Mitochondria shape fluctuations and mobility. (ac) Quantification of mitochondria curvature variation. Example of a mitochondrion shape and local curvature (C) along its length (a). The mean curvatures (\(\overline{C}\)) determined at each frame of the time-stacks (b) were used to calculate the ACF (c) as described in “Methods”. ACF data was fitted with an exponential decay function to obtain the characteristic time. (d) Mitochondria curvature fluctuation rate. The characteristic decaying time obtained from ACF analysis was used to compute the organelles shape fluctuation rate for each experimental condition. (e) Mitochondria mobility analysis. Representative time-lapse images of a moving mitochondrion (top panel). The spatial coordinates of the organelles (red) were recovered in each frame of the movies to obtain the trajectory of its center of mass (orange circles), (bottom panel). The start and end point of the trajectory are shown in dark orange. The maximum displacement of the organelle (D) is schematized as a blue segment. (f) Quantification of mitochondria mobility.

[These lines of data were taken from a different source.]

/-! ## Writes (R345, R5) -/

/-- A value written into the RW fields of a mask. -/
def fields (old v mask : Word) : Word := (old &&& ~~~mask) ||| (v &&& mask)

/-- The presets of PERFCTL: E3, E2, E1, E0 as PSEL holds them (R407). -/
def presetEvents (n : Nat) : Word :=
  match n with
  | 1 => 0x09040302
  | 2 => 0x0A070605
  | 3 => 0x030D0C0B
  | 4 => 0x11100F0E
  | _ => 0

/-- A core's counters at a preset: SMASK all ones, every PCNT zero (R407). -/
def presetCore (n : Nat) (w : CoreWorld) : CoreWorld :=
  { w with psel := 0xFFFF000000000000 ||| presetEvents n, pcnt := Vector.replicate 4 0 }

/-- PERFCTL written (R407): nothing counts any more in this cycle, so that every counter is zero when the next begins (R355, R421). -/
def writePerfctl (s : State) (p : PartId) (v : Word) : State :=
  let n := field v 0 3
  (s.mtsSet p 0 .perfctl (s.part p).r.perfctl).modPart p (fun q => { q with
    r := { q.r with perfctl := v &&& 0xF },
    cores := kmapVals (fun _ (k : Core) => { k with w := presetCore n k.w }) q.cores,
    idleCore := { q.idleCore with w := presetCore n q.idleCore.w } })

/-- LNKCTL written: the boundaries are counted from the write that sets EN (R408, R409). -/
def writeLnkctl (s : State) (p : PartId) (v : Word) : State :=
  let starts := bit v 63 && !bit (s.part p).r.lnkctl 63
  let s := s.modRegs p (fun r => { r with lnkctl := fields r.lnkctl v 0xFFC0000000000000 })
  if starts then s.modPart p (fun q => { q with gridFrom := s.cycle }) else s

/-- STEEPCTL written: EN written 0 revokes every share (R230). -/
def writeSteepctl (s : State) (p : PartId) (v : Word) : State :=
  let s := s.modRegs p (fun r => { r with steepctl := fields r.steepctl v 3 })
  if bit v 0 then s else s.revokeEvery p

/-- SNAPCTL written: EN written 1 over 0 sets FULLN (R382). -/
def writeSnapctl (s : State) (p : PartId) (v : Word) : State :=
  s.modRegs p (fun r =>
    let x := fields r.snapctl v 0xC00000000FFF0000
    { r with snapctl := if bit v 63 && !bit r.snapctl 63 then x ||| 1 else x })

/-- RELCTL written: PRST resets the partition (R341). -/
def writeRelctl (s : State) (p : PartId) (v : Word) : State :=
  let s := s.modRegs p (fun r => { r with relctl := fields r.relctl v 0xFFFFFFFF })
  if bit v 63 then startReset s p else s

/-- FATALOVF written: OVF is cleared by a one (R315, R355). -/
def writeFatalovf (s : State) (p : PartId) (v : Word) : State :=
  modTrap s p (fun t => { t with ovf := bit (s.clearOnes p 0 .fatalovf (if t.ovf then 0x8000000000000000 else 0) v) 63 })

/-- ERRINJ written (R215); an injection that fires later in the cycle leaves what is written (R355). -/
def writeErrinj (s : State) (p : PartId) (v : Word) : State :=
  (s.mtsSet p 0 .errinj (s.part p).r.errinj).modRegs p (fun r => { r with errinj := fields r.errinj v 0x8000000001FFFFE0 })

/-- A write of a register leaves the configuration frozen at the LOCK as it is (R399, R400): LWBASE, and the caddy's MODE, base and length. DEDUCED (log 65). -/
def keepsFrozen (f : Frozen) (r : PRegs) : SysReg → Bool
  | .lwbase => f.lwbase == r.lwbase
  | .caddy => f.caddyMode == bit r.caddy 63 && f.caddyBase == field r.caddy 16 32
  | .caddyp => f.caddyLen == caddyLen r
  | _ => true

Asterisks denote significant differences (p-value < 0.05) with respect to the control condition. Supplementary Table S6 displays the values shown in (d,f).

Figure 4
figure 4

Summary of the modulation of mitochondrial shape fluctuations and mobility by the cytoskeleton. Mitochondria are in close association with microtubules, being transported through them and modifying their shape as a consequence of the jittering transmitted by these filaments (green double arrows) and the interactions with F-actin and vimentin IFs, both of which would contribute to maintain mitochondria confined to microtubule network. Upon partial depolymerization of microtubules (NOC), both the mobility of the organelles (schematized with the black double arrows) and the mechanical force imposed on them decrease. Given the disruption of F-actin (LAT) and vimentin IFs (VIM\(^-\)) networks, a predominance of elongated mitochondria is observed, suggesting that these filaments also modulate the organelles’ shape. F-actin depolymerization also results in increased mitochondrial mobility, suggesting that these filaments impose greater spatial confinement that restricts their motion. Perturbation of microtubule dynamics (VINB) decreases mitochondrial curvature and length compared to the control condition (All images created by A.B. Fernández Casafuz).